Submission: kmeaningfulR(R)

Submitting Author:

Yihong (Hazel) Jiang (@HazelJJJ)
Mike Lynch (@mikelynch416)
Trevor Kinsey (@trevorki)
Sasha Babicki (@sbabicki)

Repository: kmeaningfulR Version submitted: 0.2.0 Editor: Tiffany Timbers(@ttimbers ) Reviewers: TBD

Archive: TBD Version accepted: TBD

Paste the full DESCRIPTION file inside a code block below:

Package: kmeaningfulR
Title: Performs Kmeans Clustering
Version: 0.0.0.9000
Authors@R: 
    c(person(given = "Trevor",
             family = "Kinsey",
             role = c("aut", "cre"),
             email = "tkinsey@student.ubc.ca"),
      person(given = "Sasha",
             family = "Babicki",
             role = c("aut"),
             email = "sbabicki@student.ubc.ca"),
      person(given = "Mike",
             family = "Lynch",
             role = c("aut"),
             email = "mlynch@student.ubc.ca"),
      person(given = "Hazel",
             family = "Jiang",
             role = c("aut"),
             email = "yihongj@student.ubc.ca"))
Description: Uses the K-means algorithm to group similar data into clusters. Includes functions to preprocess and visualize the data.
License: MIT + file LICENSE
Encoding: UTF-8
LazyData: true
Roxygen: list(markdown = TRUE)
RoxygenNote: 7.1.1
Suggests: 
    testthat,
    covr,
    knitr,
    rmarkdown
Imports: 
    cluster,
    ggplot2,
    FactoMineR,
    forcats,
    dplyr,
    rlang
URL: https://github.com/UBC-MDS/kmeaningfulR
BugReports: https://github.com/UBC-MDS/kmeaningfulR/issues
VignetteBuilder: knitr

Scope

Please indicate which category or categories from our package fit policies this package falls under: (Please check an appropriate box below. If you are unsure, we suggest you make a pre-submission inquiry.):
- [ ] data retrieval
- [ ] data extraction
- [x] data munging
- [ ] data deposition
- [ ] workflow automation
- [ ] version control
- [ ] citation management and bibliometrics
- [ ] scientific software wrappers
- [ ] field and lab reproducibility tools
- [ ] database software bindings
- [ ] geospatial data
- [ ] text analysis
Explain how and why the package falls under these categories (briefly, 1-2 sentences):

Kmeaningful falls into data munging category because it intends to take raw data and perform some preprocessing to the data as well as help with finding cluster and the centroid of the cluster.
Who is the target audience and what are scientific applications of this package?
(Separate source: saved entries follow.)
/-! ### What a step that faults has met -/

/-- Only the rows of the table raise a fault: the fetch its two, the decoder its one, an instruction its data access. -/
theorem step_faulted_cases {s t : State} {r : FaultRecord} (h : step s = .next t) (ht : t.runState = .faulted r) :
    s.stopNow = false ∧
      ((s.pc.toNat % 4 ≠ 0 ∧ r = ⟨.misalignedFetch, s.pc, s.pc, none⟩) ∨
       (s.pc.toNat % 4 = 0 ∧ s.memSize ≤ s.pc.toNat + 3 ∧ r = ⟨.outOfBounds, s.pc, s.pc, none⟩) ∨
       (∃ w, Fetches s w ∧ s.haltMatches w = false ∧
         (((∀ m : Mnemonic, w &&& m.mask ≠ m.matchWord) ∧ r = ⟨.decodeError, s.pc, s.pc, some w⟩) ∨
          (∃ i ea n, decode w = .ok i ∧ dataAccess s i = some (ea, n) ∧ s.memSize ≤ ea.toNat + n - 1 ∧
            r = ⟨.outOfBounds, s.pc, ea, some w⟩)))) := by
  obtain ⟨hrun, hcase⟩ := step_cases h
  cases hcase with
  | stop _ ht' | halt _ _ _ _ ht' => simp [ht'] at ht
  | fetchFault k hstop hfetch ht' =>
    obtain rfl : ⟨k, s.pc, s.pc, none⟩ = r := by simpa [ht'] using ht
    rcases (s.fetch_eq_error k).mp hfetch with ⟨hpc, rfl⟩ | ⟨hpc, hout, rfl⟩
    · exact ⟨hstop, .inl ⟨hpc, rfl⟩⟩
    · exact ⟨hstop, .inr (.inl ⟨hpc, by omega, rfl⟩)⟩
  | decodeFault w e hstop hfetch hhalt hdecode ht' =>
    obtain rfl : ⟨.decodeError, s.pc, s.pc, some w⟩ = r := by simpa [ht'] using ht
    have hrow := (decode_error_iff_no_row w).mpr ⟨e, hdecode⟩
    exact ⟨hstop, .inr (.inr ⟨w, (fetches_iff s w).mpr ⟨hrun, hstop, hfetch⟩, hhalt, .inl ⟨hrow, rfl⟩⟩)⟩
  | execute w i hstop hfetch hhalt hdecode hexec =>
    rcases exec_runState hexec with ⟨hkeep, -⟩ | ⟨ea, n, -, hacc, hout, rfl⟩
    · exact absurd (ht.symm.trans (hkeep.trans hrun)) nofun
    · obtain rfl : ⟨.outOfBounds, s.pc, ea, some w⟩ = r := by
        simpa [State.dataFault, State.currentWord_of_fetch hfetch] using ht
      rw [dataAccess_sampleStop] at hacc
      have hout' : s.memSize ≤ ea.toNat + n - 1 := Nat.le_sub_one_of_lt hout
      exact ⟨hstop, .inr (.inr ⟨w, (fetches_iff s w).mpr ⟨hrun, hstop, hfetch⟩, hhalt,
        .inr ⟨i, ea, n, hdecode, hacc, hout', rfl⟩⟩)⟩

/-! ### The obligations -/

/-- Settles O44: a step that faults has met a row of the table, and each row makes the step raise its record. -/
theorem faultsAreExactlyTheTable : Obligations.FaultsAreExactlyTheTable := by
  refine fun s t r hrun h => ⟨step_faulted_cases h, ?_⟩
  have hfaulted {k : FaultKind} {a : Word} {w : Option Word} (hraise : step s = .next (s.sampleStop.raise k a w)) :
      t.runState = .faulted ⟨k, s.pc, a, w⟩ := by
    obtain rfl := Host.Outcome.next.inj (h.symm.trans hraise)
    rfl
  rintro ⟨hstop, ⟨hpc, rfl⟩ | ⟨hpc, hout, rfl⟩ | ⟨w, hfetches, hhalt, hrow⟩⟩
  · exact hfaulted (step_of_misaligned_pc hrun hstop hpc)
  · exact hfaulted (step_of_pc_outOfBounds hrun hstop hpc hout)
  · rcases hrow with ⟨hnone, rfl⟩ | ⟨i, ea, n, hdecode, hacc, hout, rfl⟩
    · exact hfaulted (step_of_illegal_word hfetches hhalt hnone)
    · exact hfaulted (step_of_access_outOfBounds hfetches hhalt hdecode hacc hout)

/-- Settles O45: no row of the fault table has this kind. -/
theorem unsupportedInstructionIsNeverRaised : Obligations.UnsupportedInstructionIsNeverRaised := by
  intro s t r h ht
  obtain ⟨-, hrow⟩ := step_faulted_cases h ht
  rcases hrow with ⟨-, rfl⟩ | ⟨-, -, rfl⟩ | ⟨w, -, -, ⟨-, rfl⟩ | ⟨i, ea, n, -, -, -, rfl⟩⟩ <;> exact nofun

/-- Settles O43: the instruction is a data fault, whose word is the fetched one. -/
theorem outOfBoundsAccessFaults : Obligations.OutOfBoundsAccessFaults :=
  fun s _ _ _ _ hfetches hhalt hdecode hacc hout =>
    ⟨_, step_of_access_outOfBounds hfetches hhalt hdecode hacc hout, s.sampleStop_raise_only _ _ _⟩

/-- Settles O35: past the fetch and the HALT test the step executes what it decodes. -/
theorem stepRunsTheDecodedInstruction : Obligations.StepRunsTheDecodedInstruction :=
  fun _ _ _ => step_of_decode_ok

/-- Settles O41: the bounds check of an aligned fetch fails, and the fault is taken. -/
theorem outOfBoundsFetchFaults : Obligations.OutOfBoundsFetchFaults :=
  fun s hrun hstop hpc hout => ⟨_, step_of_pc_outOfBounds hrun hstop hpc hout, s.sampleStop_raise_only _ _ _⟩

end Sys2Proof.Machine
end

section
/-! The pc: it stays even, and a bad target faults at the next fetch (10_state.md R28, 43_branch.md R187, 44_jump.md
R193, 60_exceptions.md R232). -/

namespace Sys2Proof.Machine

/-! ### The pc stays even (10_state.md R28) -/

theorem toNat_add_even {a b : Word} (ha : a.toNat % 2 = 0) (hb : b.toNat % 2 = 0) : (a + b).toNat % 2 = 0 := by
  rw [BitVec.toNat_add]
  omega

/-- The offset of a well-formed branch or JAL is even (30_encoding.md R89). -/
theorem imm_even_of_wf {i : Instr} {imm : Word} (hwf : i.wf = true)
    (hformat : i.mnemonic.format = .B ∨ i.mnemonic.format = .J) (himm : i.imm = some imm) : imm.toNat % 2 = 0 := by
  cases i with
  | jal | beq | bne | blt | bge | bltu | bgeu => cases himm; exact (of_decide_eq_true hwf).2.2
  | _ => simp [Instr.mnemonic, Mnemonic.format] at hformat

theorem exec_evenPc {i : Instr} {s t : State} (hwf : i.wf = true) (hs : EvenPc s) (h : exec i s = .next t) :
    EvenPc t := by
  have hnext : (s.pc + 4).toNat % 2 = 0 := toNat_add_even hs (by decide)
  have htarget {imm : Word} (himm : imm.toNat % 2 = 0) : (s.pcRelative imm).toNat % 2 = 0 := toNat_add_even hs himm
  cases exec_cases h with
  | result _ _ _ _ _ _ _ ht | store _ _ _ _ _ ht | noop _ ht => subst ht; simpa [EvenPc, State.nextPc] using hnext
  | jal rd imm hi ht => subst hi ht; exact htarget (imm_even_of_wf hwf (.inr rfl) rfl)
  | jalr rd rs1 imm hi ht => subst ht; exact s.jalrTarget_even rs1 imm
  | branch imm taken hformat himm _ ht =>
    subst ht
    cases taken
    · exact hnext
    · exact htarget (imm_even_of_wf hwf (.inl hformat) himm)
  | fault _ _ _ _ _ ht => subst ht; exact hs

/-- What a step executes is decoded, so its offsets are even; a step that stops the machine keeps the pc. -/
theorem step_evenPc {s t : State} (hs : EvenPc s) (h : step s = .next t) : EvenPc t := by
  by_cases ht : t.runState = .running
  · obtain ⟨w, i, -, hdecode, hexec⟩ := step_running_commits h ht
    exact exec_evenPc (wf_of_decode hdecode) (s := s.sampleStop) hs hexec
  · rwa [EvenPc, (step_stop_onlyRunState h ht).pc]

/-! ### Jumps and branches, and their targets (43_branch.md R187, 44_jump.md R193) -/

section Jump

variable {i : Instr} {s t : State} (hi : i.mnemonic ∈ [.jal, .jalr, .beq, .bne, .blt, .bge, .bltu, .bgeu])
  (h : exec i s = .next t)
include hi

theorem dataAccess_of_jump_or_branch (s : State) : dataAccess s i = none := by
  cases i with
  | jal | jalr | beq | bne | blt | bge | bltu | bgeu => rfl
  | _ => simp [Instr.mnemonic] at hi

include h

theorem exec_runState_of_jump_or_branch : t.runState = s.runState := by
  rcases exec_runState h with ⟨hkeep, -⟩ | ⟨ea, n, -, hacc, -⟩
  · exact hkeep
  · simp [dataAccess_of_jump_or_branch hi] at hacc

/-- A jump that has a destination writes the link there; a branch has none. -/
theorem exec_link_of_jump_or_branch {rd : Reg} (hne : rd ≠ 0) (hrd : i.rd = some rd) : t.readReg rd = s.pc + 4 := by
  cases exec_cases h with
  | jal rd' imm hi' ht | jalr rd' rs1 imm hi' ht =>
    subst hi' ht
    cases hrd
    simp [hne, State.linkValue]
  | branch imm taken hformat =>
    cases i <;> simp [Instr.mnemonic, Mnemonic.format, Instr.rd] at hformat hrd
  | result rd' v _ hpc hjalr => cases i <;> simp [Instr.mnemonic, Mnemonic.format] at hi hpc hjalr
  | store ea bytes _ hacc | fault ea n _ hacc => simp [dataAccess_of_jump_or_branch hi] at hacc
  | noop hnoop => rcases hnoop with hm | hm | hm <;> simp [hm] at hi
Target audience would be people who want to perform simple unsupervised learning to dataset using k-means method.
Are there other R packages that accomplish the same thing? If so, how does yours differ or meet our criteria for best-in-category?

R packages like the stats::kmeans and the ClusterR are doing similar things. We are not trying to break new ground with kmeaningful, but rather to build a simple and lightweight implementation from scratch.
(If applicable) Does your package comply with our guidance around Ethics, Data Privacy and Human Subjects Research?
If you made a pre-submission enquiry, please paste the link to the corresponding issue, forum post, or other discussion, or @tag the editor you contacted.

Technical checks

Confirm each of the following by checking the box.
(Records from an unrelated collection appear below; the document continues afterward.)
-- ==== Sys2Proof/Safety.lean ====
section
/-! DEFINITION. What counts as a safe step, the invariant of the block's states, and the terms the
claims use: legal parameters of the field, and the value of a polynomial written as a sum. -/

namespace Sys2Proof.Machine

/-- A safe step answers a next state: it neither faults nor is refused. -/
def stepsSafely (s : State) : Prop := ∃ t, step s = .next t

/-- A response the block may give (R55, R131): a status of R131 and a value, the value 0x00 unless
the status is `OK`. -/
def legalResponse (r : RspWord) : Prop :=
  ∃ st v, r = rspWord st v ∧ (st ≠ .ok → v = 0#8)

/-- The invariant of the block's states: each buffer holds at most 255 entries (R19, R21), a busy
block presents no response (R50, R51), and a response presented is one the block may give. -/
structure State.Inv (s : State) : Prop where
  pcap  : s.pcnt ≤ Config.pcap
  lcap  : s.lcnt ≤ Config.lcap
  busy  : s.inProgress.isSome → s.rsp = none
  legal : ∀ r, s.rsp = some r → legalResponse r

/-- Legal parameters: `POLY` has degree 8, and `GEN` is a generator of the 255 nonzero bytes under
it (spec/92_eei_decisions.md, open parameters). That every nonzero byte is a power of `GEN` makes
every one invertible, so `POLY` is then irreducible. -/
structure LegalParams (F : FieldParams) : Prop where
  degree   : F.poly.getLsbD 8 = true
  nonzero  : ∀ i < 255, powGen F i ≠ 0#8
  distinct : ∀ i < 255, ∀ j < 255, powGen F i = powGen F j → i = j
  order    : powGen F 255 = 0x01#8

/-- `x^n`, with `x^0 = 0x01` for every `x` (R91), by the reference multiplication. -/
def powRef (poly : BitVec 9) (x : Byte) : Nat → Byte
  | 0     => 0x01#8
  | n + 1 => mulRef poly (powRef poly x n) x

/-- The field sum of `c[i] * x^(n+i)` over the list `c` (R91). -/
def polySumFrom (poly : BitVec 9) (x : Byte) : Nat → List Byte → Byte
  | _, []      => 0#8
  | n, c :: cs => mulRef poly c (powRef poly x n) ^^^ polySumFrom poly x (n + 1) cs

/-- The value at `x` of the polynomial with the coefficients `c`, index 0 the constant term, as the
field sum of R91, by the reference multiplication. -/
def polySum (poly : BitVec 9) (c : List Byte) (x : Byte) : Byte := polySumFrom poly x 0 c

/-- Every point lies on the polynomial with the coefficients `c`. -/
def liesOn (poly : BitVec 9) (c : List Byte) (pts : List Point) : Prop :=
  ∀ p ∈ pts, polySum poly c p.x = p.y

/-- The x-coordinates of the points are pairwise distinct (R104). -/
def distinctX (pts : List Point) : Prop := (pts.map Point.x).Nodup

end Sys2Proof.Machine
end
[x] I have read the guide for authors and rOpenSci packaging guide.

This package:

[x] does not violate the Terms of Service of any service it interacts with.
[x] has a CRAN and OSI accepted license.
[x] contains a README with instructions for installing the development version.
[x] includes documentation with examples for all functions, created with roxygen2.
[x] contains a vignette with examples of its essential functions and uses.
[x] has a test suite.
[x] has continuous integration, including reporting of test coverage using services such as Travis CI, Coveralls and/or CodeCov.

Publication options

[ ] Do you intend for this package to go on CRAN?
[ ] Do you intend for this package to go on Bioconductor?
[ ] Do you wish to submit an Applications Article about your package to Methods in Ecology and Evolution? If so:

MEE Options

- [ ] The package is novel and will be of interest to the broad readership of the journal. - [ ] The manuscript describing the package is no longer than 3000 words. - [ ] You intend to archive the code for the package in a long-term repository which meets the requirements of the journal (see [MEE's Policy on Publishing Code](http://besjournals.onlinelibrary.wiley.com/hub/journal/10.1111/(ISSN)2041-210X/journal-resources/policy-on-publishing-code.html)) - (*Scope: Do consider MEE's [Aims and Scope](http://besjournals.onlinelibrary.wiley.com/hub/journal/10.1111/(ISSN)2041-210X/aims-and-scope/read-full-aims-and-scope.html) for your manuscript. We make no guarantee that your manuscript will be within MEE scope.*) - (*Although not required, we strongly recommend having a full manuscript prepared when you submit here.*) - (*Please do not submit your package separately to Methods in Ecology and Evolution*)

Code of conduct

[x] I agree to abide by rOpenSci's Code of Conduct during the review process and in maintaining my package should it be accepted.

Package Review

Please check off boxes as applicable, and elaborate in comments below. Your review is not limited to these topics, as described in the reviewer guide

Briefly describe any working relationship you have (had) with the package authors.
[x] As the reviewer I confirm that there are no conflicts of interest for me to review this work (If you are unsure whether you are in conflict, please speak to your editor before starting your review).

Documentation

The package includes all the following forms of documentation:

[x] A statement of need clearly stating problems the software is designed to solve and its target audience in README
[x] Installation instructions: for the development version of package and any non-standard dependencies in README
[x] Vignette(s) demonstrating major functionality that runs successfully locally
[x] Function Documentation: for all exported functions
[x] Examples (that run successfully locally) for all exported functions
[x] Community guidelines including contribution guidelines in the README or CONTRIBUTING, and DESCRIPTION with URL, BugReports and Maintainer (which may be autogenerated via Authors@R).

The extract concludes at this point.